Metabolomics::Banks::BloodExposome is giving access to a up to date Blood Exposome database stored in metabolomics::references package

        # init the bank object
        
        my $oBank = Metabolomics::Banks::BloodExposome->new() ;
        
        # Get theorical metabolites from local database version
        
        $oBank->getMetabolitesFromSource($source) ;                     
        
        # produce the new theorical bank depending of chosen acquisition mode
        
        $oBank->buildTheoPeakBankFromEntries($IonMode) ;

When resources are built, Metabolomics::Fragment::Annotation drives the annotation process:

        # Get experimental mz listing to annotate
        
        $oBank->parsingMsFragments($inputFile, $asHeader, $mzCol) ;                     
                
        # init analysis object based on a Knapsack bank object
        
        my $oAnalysis = Metabolomics::Fragment::Annotation->new($oBank) ;                       
        
        # Compare theorical bank vs experimental bank with a delta on mz (Da or PPM are both supported)
        
        $oAnalysis->compareExpMzToTheoMzList('PPM', $ppmError) ;

Intensity and retention time variables are not used in this annotation because the reference bank does not store such features.

Using KnapSack database

KnapSack database is a comprehensive Species-Metabolite Relationship Database with more than 53,000 metabolites and 128,000 metabolite-species pair entities.
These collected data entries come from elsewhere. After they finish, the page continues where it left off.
-- ==== Sys2Proof/Proofs/WindowWrites.lean ====
section
/-! PROOFS. WRITE ENTRY to the WINDOW table (R154, R199): the fields its tests let through, and what the write leaves. -/

namespace Sys2Proof.Machine

/-! ### What a test that passes has found -/

section Passed

variable {α β : Type} {code : ResultCode}

theorem bind_eq_ok_iff {x : Except ResultCode α} {f : α → Except ResultCode β} {b : β} :
    x >>= f = .ok b ↔ ∃ a, x = .ok a ∧ f a = .ok b := by
  cases x with
  | error code => exact ⟨nofun, nofun⟩
  | ok a => exact ⟨fun passed => ⟨a, rfl, passed⟩, fun ⟨_, same, passed⟩ => by cases same; exact passed⟩

theorem named_eq_ok_iff {v : Option α} {a : α} : named v code = .ok a ↔ v = some a := by
  cases v with
  | none => exact ⟨nofun, nofun⟩
  | some b => exact ⟨fun same => by cases same; rfl, fun same => by cases same; rfl⟩

theorem require_eq_ok_iff {ok : Bool} {passed : Unit} : require ok code = .ok passed ↔ ok = true := by
  cases ok with
  | false => exact ⟨nofun, nofun⟩
  | true => exact ⟨fun _ => rfl, fun _ => rfl⟩

/-- The BCD characters, a number of two digits each (R199). -/
theorem ofBcd_eq_some_iff {b : Byte} {n : Nat} : ofBcd b = some n ↔ n < 100 ∧ b = bcd n := by
  refine ⟨fun names => ?_, fun ⟨fits, same⟩ => same ▸ ofBcd_bcd fits⟩
  rw [ofBcd, Option.ite_none_right_eq_some] at names
  obtain ⟨⟨tens, ones⟩, names⟩ := names
  injection names with value
  have fits : n < 100 := by omega
  refine ⟨fits, BitVec.eq_of_toNat_eq ?_⟩
  rw [bcd_toNat fits]
  omega

theorem bcdUpTo_eq_ok_iff {b : Byte} {most n : Nat} (twoDigits : most < 100) :
    bcdUpTo b most = .ok n ↔ n ≤ most ∧ b = bcd n := by
  simp only [bcdUpTo, bind_eq_ok_iff, named_eq_ok_iff, require_eq_ok_iff, exists_const, ofBcd_eq_some_iff,
    decide_eq_true_eq]
  constructor
  · rintro ⟨m, ⟨-, same⟩, bound, ⟨⟩⟩
    exact ⟨bound, same⟩
  · exact fun ⟨bound, same⟩ => ⟨n, ⟨by omega, same⟩, bound, rfl⟩

theorem actionOfCode_eq_some_iff {b : Byte} {a : Disposition} :
    actionOfCode b = some a ↔ a ≠ .opened ∧ b.toNat = a.code := by
  constructor
  · intro names
    unfold actionOfCode at names
    split at names
    case h_6 => exact nomatch names
    all_goals
      rename_i code
      injection names with names
      subst names
      exact ⟨Disposition.noConfusion, code⟩
  · rintro ⟨notOpen, code⟩
    rw [actionOfCode, code]
    cases a with
    | opened => exact absurd rfl notOpen
    | _ => rfl

end Passed

theorem Disposition.code_le (a : Disposition) : a.code ≤ 5 := by cases a <;> decide

theorem Disposition.code_eq_zero_iff {a : Disposition} : a.code = 0 ↔ a = .opened := by cases a <;> decide

/-! ### The fields of a record -/

/-- The tests of a WINDOW write after that of its index, and the entry they let through. -/
def windowFields (r : WindowRecord) : Except ResultCode WindowEntry :=
  require (r.enabled == 0 || r.enabled == 1) .badValue >>= fun _ =>
    require (r.dayMask.toNat < 128) .badValue >>= fun _ =>
      bcdUpTo r.startHour 23 >>= fun startHour =>
        bcdUpTo r.startMinute 59 >>= fun startMinute =>
          bcdUpTo r.endHour 23 >>= fun stopHour =>
            bcdUpTo r.endMinute 59 >>= fun stopMinute =>
              require (isSegmentMask r.segmentMask) .badValue >>= fun _ =>
                named (actionOfCode r.action) .badValue >>= fun action =>
                  .ok ⟨r.enabled == 1, r.dayMask.setWidth 7, ⟨startHour, startMinute⟩, ⟨stopHour, stopMinute⟩,
                    r.segmentMask.setWidth 4, action⟩

theorem State.writeEntry_window (u : State) {index : Byte} {i : Fin 24} (here : index.toNat = i.val) (r : WindowRecord) :
    u.writeEntry [3, index, r.enabled, r.dayMask, r.startHour, r.startMinute, r.endHour, r.endMinute, r.segmentMask,
        r.action] =
      windowFields r >>= fun entry => .ok (State.evaluate { u with windows := u.windows.set i.val entry i.isLt }) := by
  obtain ⟨n, inTable⟩ := i
  obtain rfl : index.toNat = n := here
  simp only [windowFields, bind_assoc]
  exact (u.writeEntry_code .window _).trans (dif_pos inTable)

theorem badValueOnly_windowFields (r : WindowRecord) : BadValueOnly (windowFields r) :=
  (badValueOnly_require _).bind fun _ => (badValueOnly_require _).bind fun _ =>
    (badValueOnly_bcdUpTo _ _).bind fun _ => (badValueOnly_bcdUpTo _ _).bind fun _ =>
      (badValueOnly_bcdUpTo _ _).bind fun _ => (badValueOnly_bcdUpTo _ _).bind fun _ =>
        (badValueOnly_require _).bind fun _ => (badValueOnly_named _).bind fun _ _ => nofun

/-- The characters of a record name an entry: its times, its action, and fields in their ranges (R154, R199). -/
structure NamesWindow (r : WindowRecord) (start stop : TimeOfDay) (action : Disposition) : Prop where
  enabled : r.enabled.toNat ≤ 1
  days : r.dayMask.toNat ≤ 127
  startHour : start.hour ≤ 23 ∧ r.startHour = bcd start.hour
  startMinute : start.minute ≤ 59 ∧ r.startMinute = bcd start.minute
  stopHour : stop.hour ≤ 23 ∧ r.endHour = bcd stop.hour
  stopMinute : stop.minute ≤ 59 ∧ r.endMinute = bcd stop.minute
  segments : r.segmentMask.toNat ≤ 15
  action : action ≠ .opened ∧ r.action.toNat = action.code

theorem windowFields_eq_ok_iff {r : WindowRecord} {w : WindowEntry} :
    windowFields r = .ok w ↔
      ∃ start stop action, NamesWindow r start stop action ∧
        ⟨r.enabled == 1, r.dayMask.setWidth 7, start, stop, r.segmentMask.setWidth 4, action⟩ = w := by
  have enabledTest : (r.enabled == 0 || r.enabled == 1) = true ↔ r.enabled.toNat ≤ 1 := by
    rw [Bool.or_eq_true, beq_iff_eq, beq_iff_eq, ← BitVec.toNat_inj, ← BitVec.toNat_inj]
    change r.enabled.toNat = 0 ∨ r.enabled.toNat = 1 ↔ _
    omega
  have daysTest : decide (r.dayMask.toNat < 128) = true ↔ r.dayMask.toNat ≤ 127 := by
    rw [decide_eq_true_eq, Nat.lt_succ_iff]
  have segmentsTest : isSegmentMask r.segmentMask = true ↔ r.segmentMask.toNat ≤ 15 := by
    rw [isSegmentMask, decide_eq_true_eq, Nat.lt_succ_iff]
  simp only [windowFields, bind_eq_ok_iff, require_eq_ok_iff, exists_const, named_eq_ok_iff,
    bcdUpTo_eq_ok_iff (show 23 < 100 by decide), bcdUpTo_eq_ok_iff (show 59 < 100 by decide), actionOfCode_eq_some_iff,
    enabledTest, daysTest, segmentsTest, Except.ok.injEq]
  constructor
  · rintro ⟨enabled, days, sh, startHour, sm, startMinute, eh, stopHour, em, stopMinute, segments, a, action, same⟩
    exact ⟨⟨sh, sm⟩, ⟨eh, em⟩, a, ⟨enabled, days, startHour, startMinute, stopHour, stopMinute, segments, action⟩, same⟩
  · rintro ⟨start, stop, a, ⟨enabled, days, startHour, startMinute, stopHour, stopMinute, segments, action⟩, same⟩
    exact ⟨enabled, days, _, startHour, _, startMinute, _, stopHour, _, stopMinute, segments, a, action, same⟩

/-! ### Its refusals and its effect -/

section Writes

variable {u : State} {index : Byte} {i : Fin 24} (here : index.toNat = i.val) {r : WindowRecord}
include here

theorem State.writeEntry_window_refused (unnamed : ∀ start stop action, ¬ NamesWindow r start stop action) :
    u.writeEntry [3, index, r.enabled, r.dayMask, r.startHour, r.startMinute, r.endHour, r.endMinute, r.segmentMask,
        r.action] = .error .badValue := by
  rw [u.writeEntry_window here]
  cases fields : windowFields r with
  | ok w =>
    obtain ⟨start, stop, action, names, -⟩ := windowFields_eq_ok_iff.mp fields
    exact absurd names (unnamed start stop action)
  | error code => exact congrArg Except.error (badValueOnly_windowFields r code fields)

theorem State.writeEntry_window_written {start stop : TimeOfDay} {action : Disposition}
    (names : NamesWindow r start stop action) :
    u.writeEntry [3, index, r.enabled, r.dayMask, r.startHour, r.startMinute, r.endHour, r.endMinute, r.segmentMask,
        r.action] =
      .ok (State.evaluate { u with
        windows := u.windows.set i.val
          ⟨r.enabled == 1, r.dayMask.setWidth 7, start, stop, r.segmentMask.setWidth 4, action⟩ i.isLt }) := by
  rw [u.writeEntry_window here, windowFields_eq_ok_iff.mpr ⟨start, stop, action, names, rfl⟩]
  rfl

end Writes

/-! ### O50 -/

/-- Settles O50: the index, then the fields, then what the write leaves. -/
theorem windowWrites : Obligations.WindowWrites := by
  intro p h index r
  have row (s : State) : exec (.writeEntryWindow p h index r) s =
    commandEvent p .writeEntry h
      [3, index, r.enabled, r.dayMask, r.startHour, r.startMinute, r.endHour, r.endMinute, r.segmentMask, r.action] s := rfl
  refine ⟨fun outside => .of_writeEntry_refused row fun u => ?_,
    fun inTable refused => .of_writeEntry_refused row fun u => ?_,
    fun i sh sm eh em a here enabled days hourFits startHour minuteFits startMinute stopHourFits stopHour
      stopMinuteFits stopMinute segments notOpen action => .of_writeEntry_written row fun u => ?_⟩
  · exact State.writeEntry_badIndex (t := .window) (mem_writtenTables.mpr (by decide)) (.inr outside)
  · refine State.writeEntry_window_refused (i := ⟨_, inTable⟩) rfl fun start stop a names => ?_
    obtain wide | wide | noHour | noMinute | noHour | noMinute | wide | opened | high := refused
    · exact Nat.not_le.mpr wide names.enabled
    · exact Nat.not_le.mpr wide names.days
    · exact noHour ⟨_, names.startHour⟩
    · exact noMinute ⟨_, names.startMinute⟩
    · exact noHour ⟨_, names.stopHour⟩
    · exact noMinute ⟨_, names.stopMinute⟩
    · exact Nat.not_le.mpr wide names.segments
    · exact names.action.1 (Disposition.code_eq_zero_iff.mp (names.action.2.symm.trans opened))
    · exact Nat.not_lt.mpr (names.action.2 ▸ a.code_le) high
  · exact State.writeEntry_window_written here (start := ⟨sh, sm⟩) (stop := ⟨eh, em⟩)
      ⟨enabled, days, ⟨hourFits, startHour⟩, ⟨minuteFits, startMinute⟩, ⟨stopHourFits, stopHour⟩,
        ⟨stopMinuteFits, stopMinute⟩, segments, notOpen, action⟩

end Sys2Proof.Machine
end

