-- ==== Sys2Proof/Proofs/CounterReads.lean ====
section
/-! PROOFS. READ COUNTERS (R176, R187): the scopes, their values and their clearing, and the counters in their order (R186). -/

namespace Sys2Proof.Machine

/-! ### Scopes (R176) -/

section Scopes

variable {scope : Byte}

theorem scopeOf_none (outside : 5 < scope.toNat) : scopeOf scope = none := by
  rw [scopeOf, portOf_of_le (by omega)]
  exact (if_neg (by omega)).trans (if_neg (by omega))

theorem scopeOf_port {x : Port} (here : scope.toNat = x.val) : scopeOf scope = some (.port x) := by
  rw [scopeOf, portOf_of_toNat here]

theorem scopeOf_coupler1 : scopeOf 4 = some .coupler1 := rfl

theorem scopeOf_coupler2 : scopeOf 5 = some .coupler2 := rfl

theorem scopeOf_some (inside : ¬ 5 < scope.toNat) : ∃ c, scopeOf scope = some c := by
  by_cases port : scope.toNat < 4
  · exact ⟨_, scopeOf_port (x := ⟨scope.toNat, port⟩) rfl⟩
  · have coupler : scope = 4 ∨ scope = 5 := by
      rw [← BitVec.toNat_inj, ← BitVec.toNat_inj]
      change scope.toNat = 4 ∨ scope.toNat = 5
      omega
    obtain rfl | rfl := coupler
    · exact ⟨_, scopeOf_coupler1⟩
    · exact ⟨_, scopeOf_coupler2⟩

end Scopes

/-! ### The tests of a READ COUNTERS (R165, R176) -/

section ReadCounters

variable {u : State} {scope flag : Byte} {rest : List Byte}

theorem State.readCounters_noScope (none : scopeOf scope = none) : u.readCounters (scope :: rest) = .error .badIndex := by
  rw [State.readCounters, argAt_cons_zero, ok_bind, none]
  rfl

/-- The scope is judged, then the flag. -/
theorem State.readCounters_ofScope {c : Scope} (names : scopeOf scope = some c) :
    u.readCounters (scope :: rest) =
      argAt rest 0 >>= fun flag => require (flag == 0 || flag == 1) .badValue >>= fun _ =>
        .ok (((u.scopeValues c).map fourBytes).flatten, if flag == 1 then u.clearScope c else u) := by
  rw [State.readCounters, argAt_cons_zero, ok_bind, names]
  rfl

theorem flag_refused (wide : 1 < flag.toNat) : (flag == 0 || flag == 1) = false := by
  rw [Bool.or_eq_false_iff, beq_eq_false_iff_ne, beq_eq_false_iff_ne]
  constructor
  · rintro rfl
    exact absurd wide (by decide)
  · rintro rfl
    exact absurd wide (by decide)

/-- A flag that is missing, or neither yes nor no, is refused after the scope. -/
theorem State.readCounters_badFlag (noFlag : ∀ flag, argAt rest 0 = .ok flag → 1 < flag.toNat) :
    u.readCounters (scope :: rest) = .error (if 5 < scope.toNat then .badIndex else .badValue) := by
  split
  · rename_i outside
    exact State.readCounters_noScope (scopeOf_none outside)
  · rename_i inside
    obtain ⟨c, names⟩ := scopeOf_some inside
    rw [State.readCounters_ofScope names]
    cases read : argAt rest 0 with
    | error code => exact congrArg Except.error (badValueOnly_argAt rest 0 code read)
    | ok flag => exact require_bind_of_failed (flag_refused (noFlag flag read))

theorem State.readCounters_noFlag : u.readCounters [scope] = .error (if 5 < scope.toNat then .badIndex else .badValue) :=
  State.readCounters_badFlag fun _ read => absurd read error_ne_ok

theorem State.readCounters_wideFlag (wide : 1 < flag.toNat) :
    u.readCounters (scope :: flag :: rest) = .error (if 5 < scope.toNat then .badIndex else .badValue) := by
  refine State.readCounters_badFlag fun taken read => ?_
  rw [argAt_cons_zero, Except.ok.injEq] at read
  rwa [← read]

end ReadCounters

/-! ### The rows of a READ COUNTERS -/

section Rows

variable {p : Port} {h : CommandHead} {scope : Byte}

theorem executes_readCounters_noScope (none : scopeOf scope = none) :
    Executes (.readCounters p h scope) p h .readCounters [scope, 0] (fun _ => refusedResult .badIndex) id ∧
      Executes (.readCountersClear p h scope) p h .readCounters [scope, 1] (fun _ => refusedResult .badIndex) id := by
  have refused (u : State) (room : BufferIx) (flag : Byte) :
      u.executeCommand room [scope, flag] .readCounters = (refusedResult .badIndex, u) := by
    rw [State.executeCommand, State.readCounters_noScope none]
    rfl
  exact ⟨.of_carried rfl fun u room => refused u room 0, .of_carried rfl fun u room => refused u room 1⟩

/-- A scope is read, and with the flag cleared too. -/
theorem executes_readCounters {c : Scope} (names : scopeOf scope = some c) :
    let values (u : State) : CommandResult := ⟨.done, 0, ((u.scopeValues c).map fourBytes).flatten⟩
    Executes (.readCounters p h scope) p h .readCounters [scope, 0] values id ∧
      Executes (.readCountersClear p h scope) p h .readCounters [scope, 1] values fun u => u.clearScope c := by
  refine ⟨.of_carried rfl fun u room => ?_, .of_carried rfl fun u room => ?_⟩
  all_goals
    rw [State.executeCommand, State.readCounters_ofScope names]
    rfl

end Rows

/-! ### The counters of a scope cleared, and one counter advanced (R186, R187) -/

section Vectors

theorem clearedHalf_first (v : Vector Count 22) :
    clearedHalf v true = Vector.ofFn fun i : Fin 22 => if i.val < 11 then 0 else v.get i := by
  simp only [clearedHalf, beq_true, decide_eq_true_eq]

theorem clearedHalf_second (v : Vector Count 22) :
    clearedHalf v false = Vector.ofFn fun i : Fin 22 => if i.val < 11 then v.get i else 0 := by
  simp only [clearedHalf, beq_false, Bool.not_eq_true', decide_eq_false_iff_not, ite_not]

theorem set_get_eq_ofFn {n : Nat} (v : Vector Count n) (j : Fin n) :
    v.set j.val (v.get j + 1) j.isLt = Vector.ofFn fun i => if i = j then v.get i + 1 else v.get i := by
  refine Vector.ext fun i inside => ?_
  rw [Vector.getElem_ofFn]
  refine (get_set v j ⟨i, inside⟩ _).trans ?_
  split
  · rename_i here
    rw [here]
  · rfl

end Vectors

/-! ### O47 -/

/-- Settles O47: the scope, the flag, what is cleared, and the place of each counter. -/
theorem readCountersReadsAndClears : Obligations.ReadCountersReadsAndClears := by
  refine ⟨fun p h scope => ⟨fun outside => executes_readCounters_noScope (scopeOf_none outside),
      fun x here => executes_readCounters (scopeOf_port here), ?first, ?second⟩,
    fun u room scope => ⟨rfl, congrArg (answerCounters u) (State.readCounters_noFlag), fun flag rest wide =>
      congrArg (answerCounters u) (State.readCounters_wideFlag wide)⟩,
    rfl, rfl, fun s p c => ⟨rfl, ?port⟩, fun s c => ⟨rfl, ?coupler⟩⟩
  case first =>
    rintro rfl
    simp only [← clearedHalf_first]
    exact executes_readCounters scopeOf_coupler1
  case second =>
    rintro rfl
    simp only [← clearedHalf_second]
    exact executes_readCounters scopeOf_coupler2
  case port =>
    simp only [← set_get_eq_ofFn]
    rfl
  case coupler =>
    rw [← set_get_eq_ofFn]
    rfl

end Sys2Proof.Machine
end

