-- ==== Sys2Proof/Proofs/CouplerParameters.lean ====
section
/-! PROOFS. SET PARAM of a coupler parameter: its ranges and what a write does (R70, R174, R191, R193), and the payloads that
any SET PARAM refuses (R165, R173). -/

namespace Sys2Proof.Machine

/-! ### The arguments of a SET PARAM (R165, R173, log 19) -/

section Arguments

variable {u : State} {ident port : Byte} {rest : List Byte}

theorem valueArg_fourBytes (v : BitVec 32) : valueArg ([ident, port] ++ fourBytes v) = .ok v.toNat :=
  congrArg Except.ok (numberOf_fourBytes v)

theorem valueArg_short (short : rest.length < 4) : valueArg (ident :: port :: rest) = .error .badValue := by
  have missing : argAt (ident :: port :: rest) 5 = .error .badValue :=
    argAt_of_missing (Nat.succ_le_succ (Nat.succ_le_succ (Nat.le_of_lt_succ short)))
  refine (badValueOnly_argAt _ 2).bind_refused fun _ => (badValueOnly_argAt _ 3).bind_refused fun _ =>
    (badValueOnly_argAt _ 4).bind_refused fun _ => ?_
  rw [missing]
  rfl

theorem State.setParam_unnamed (unnamed : paramOf ident = none) : u.setParam (ident :: rest) = .error .badIndex := by
  rw [State.setParam, argAt_cons_zero, ok_bind, unnamed]
  rfl

theorem State.setParam_noPort {name : ParamName} (names : paramOf ident = some name) :
    u.setParam [ident] = .error .badValue := by
  rw [State.setParam, argAt_cons_zero, ok_bind, names]
  rfl

theorem State.setParam_ofCoupler {q : CouplerParam} (names : paramOf ident = some (.ofCoupler q)) :
    u.setParam (ident :: port :: rest) = valueArg (ident :: port :: rest) >>= u.setCouplerParam q := by
  rw [State.setParam, argAt_cons_zero, ok_bind, names]
  rfl

theorem State.setParam_coupler {q : CouplerParam} (names : paramOf ident = some (.ofCoupler q)) (v : BitVec 32) :
    u.setParam ([ident, port] ++ fourBytes v) = u.setCouplerParam q v.toNat :=
  (State.setParam_ofCoupler names).trans (congrArg (· >>= u.setCouplerParam q) (valueArg_fourBytes v))

/-- Of a per-port parameter the port is judged before the value. -/
theorem State.setParam_atPort {q : PortParam} (names : paramOf ident = some (.ofPort q)) :
    u.setParam (ident :: port :: rest) =
      named (portOf port) .badIndex >>= fun x => valueArg (ident :: port :: rest) >>= u.setPortParam q x := by
  rw [State.setParam, argAt_cons_zero, ok_bind, names]
  rfl

theorem State.setParam_badPort {q : PortParam} (names : paramOf ident = some (.ofPort q)) (outside : 4 ≤ port.toNat) :
    u.setParam (ident :: port :: rest) = .error .badIndex := by
  rw [State.setParam_atPort names, portOf_of_le outside]
  rfl

theorem State.setParam_short {name : ParamName} (names : paramOf ident = some name)
    (judged : (∃ q, name = .ofCoupler q) ∨ port.toNat < 4) (short : rest.length < 4) :
    u.setParam (ident :: port :: rest) = .error .badValue := by
  cases name with
  | ofCoupler q =>
    rw [State.setParam_ofCoupler names, valueArg_short short]
    rfl
  | ofPort q =>
    have inside : port.toNat < 4 := judged.resolve_left fun ⟨_, coupler⟩ => nomatch coupler
    rw [State.setParam_atPort names, portOf_of_toNat (x := ⟨port.toNat, inside⟩) rfl, valueArg_short short]
    rfl

end Arguments

/-! ### A coupler write (R173, R174) -/

section Writes

variable {u : State} {q : CouplerParam} {n : Nat}

theorem State.setCouplerParam_outOfRange (range : q.inRange n = false) : u.setCouplerParam q n = .error .badValue := by
  rw [State.setCouplerParam, range]
  rfl

theorem State.setCouplerParam_written (range : q.inRange n = true) :
    u.setCouplerParam q n = .ok (if u.params.read q = n then u else u.applyCouplerParam n q) := by
  rw [State.setCouplerParam, range]
  exact congrArg Except.ok (if_congr beq_iff_eq rfl rfl)

end Writes

/-! ### AGE_LIMIT and the stations (R70) -/

/-- A change of every entry of the Station Table changes the entry of each station. -/
theorem State.station_map (u : State) (f : StationEntry → StationEntry) {a : Byte} (station : isStation a = true) :
    { u with stations := u.stations.map f }.station a = f (u.station a) := by
  obtain ⟨i, index⟩ : ∃ i, stationIndex a = some i := ⟨_, dif_pos ((isStation_iff a).mp station)⟩
  rw [State.station, State.station, index]
  exact Vector.getElem_map f i.isLt

theorem State.station_ageLimit (u : State) (n : Nat) {a : Byte} (station : isStation a = true) :
    (u.applyCouplerParam n .ageLimit).station a = (u.station a).limited n :=
  State.station_map { u with params := { u.params with ageLimit := n } } (StationEntry.limited n) station

/-! ### O52 -/

/-- Settles O52: the tests of a coupler write, the ranges, the effects, and the payloads that any SET PARAM refuses. -/
theorem couplerParameterWrites : Obligations.CouplerParameterWrites := by
  refine ⟨fun ident p h port v => ?commands, fun n => ?ranges, fun u n => ?effects, fun u room => ?malformed⟩
  case commands =>
    have row := exec_setRow ident p h port v
    refine ⟨fun unnamed => .of_commandEvent row fun u room _ => ?unnamed, fun q names =>
      ⟨fun out => .of_commandEvent row fun u room _ => ?out, fun within => .of_commandEvent row fun u room _ => ?written⟩⟩
    case unnamed => exact congrArg (answerWrite u) (State.setParam_unnamed unnamed)
    case out =>
      exact congrArg (answerWrite u) ((State.setParam_coupler names v).trans (State.setCouplerParam_outOfRange out))
    case written =>
      exact congrArg (answerWrite u) ((State.setParam_coupler names v).trans (State.setCouplerParam_written within))
  case ranges =>
    exact ⟨(Bool.decide_and ..).symm, rfl, rfl, rfl, rfl, (Bool.decide_and ..).symm, rfl, rfl, rfl, rfl⟩
  case effects =>
    refine ⟨rfl, rfl, rfl, rfl, rfl, rfl, rfl, rfl, rfl, rfl, rfl, rfl, fun a station => ?_, rfl⟩
    rw [State.station_ageLimit u n station, StationEntry.limited]
    cases (u.station a).state <;> rfl
  case malformed =>
    refine ⟨rfl, fun ident => ⟨fun unnamed rest => congrArg (answerWrite u) (State.setParam_unnamed unnamed),
      fun name names => ⟨congrArg (answerWrite u) (State.setParam_noPort names), fun port rest => ⟨?badPort,
        fun judged short => congrArg (answerWrite u) (State.setParam_short names judged short)⟩⟩⟩⟩
    rintro ⟨q, rfl⟩ outside
    exact congrArg (answerWrite u) (State.setParam_badPort names outside)

end Sys2Proof.Machine
end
This db is developped and supported by Yukiko Nakamura, Hiroko Asahi, Md. Altaf-Ul-Amin, Ken Kurokawa and Shigehiko Kanaya. This resource is very useful for plant or natural product community trying to identify metabolites in samples analysed by LC-MS

        # init the bank object
        
        my $oBank = Metabolomics::Banks::Knapsack->new()
        
        # get theorical metabolites from last database version (crawled by metabolomics::references package)                    
        
        $oBank->getKSMetabolitesFromSource($source) ;
        
        # build potential candidates depending of your acquisition mode used on LC-MS instrument and produce the new theorical bank
        # Only POSITIVE or NEGATIVE is today supported - - "BOTH" does not work
        
        $oBank->buildTheoPeakBankFromKnapsack($IonMode) ;

When resources are built, Metabolomics::Fragment::Annotation drives the annotation process:

        # Get experimental mz listing to annotate
        
        $oBank->parsingMsFragments($inputFile, $asHeader, $mzCol) ;                     
                
        # init analysis object based on a Knapsack bank object
        
        my $oAnalysis = Metabolomics::Fragment::Annotation->new($oBank) ;                       
        
        # Compare theorical bank vs experimental bank with a delta on mz (Da or PPM are both supported)
        
        $oAnalysis->compareExpMzToTheoMzList('PPM', $ppmError) ; # Keep best hit only

Intensity and retention time variables are not used in this annotation because the reference bank does not store such features.

Using PhytoHUB database

PhytoHub is a freely available electronic database containing detailed information about dietary phytochemicals and their human and animal metabolites. Around 1,200 polyphenols, terpenoids, alkaloids and other plant secondary metabolites present in commonly consumed foods (>350) are included, with >560 of their human or animal metabolites. For every phytochemical, the following is or will be soon available: 1) the chemical structure and identifyers 2) physico-chemical data such as solubility and physiological charge 3) the main dietary sources (extracted from the literature by a team of invited experts and from online databases such as FooDB and Phenol-Explorer) 4) known human metabolites (also manually extracted from the literature and from online databases by the curators), 5) in silico predicted metabolites, generated by Biotransformer (developed by Univ of Alberta) based on machine learning and expert knowledge of host and microbial metabolism, 6) monoisotopic mass and spectral data (collated from libraries of spectra such as MassBank and ReSpect (RIKEN MSn spectral database for phytochemicals), as well as from the literature and from our mass spectrometry/metabolomics laboratory and collaborating groups) 7) hyperlinks to other online databases.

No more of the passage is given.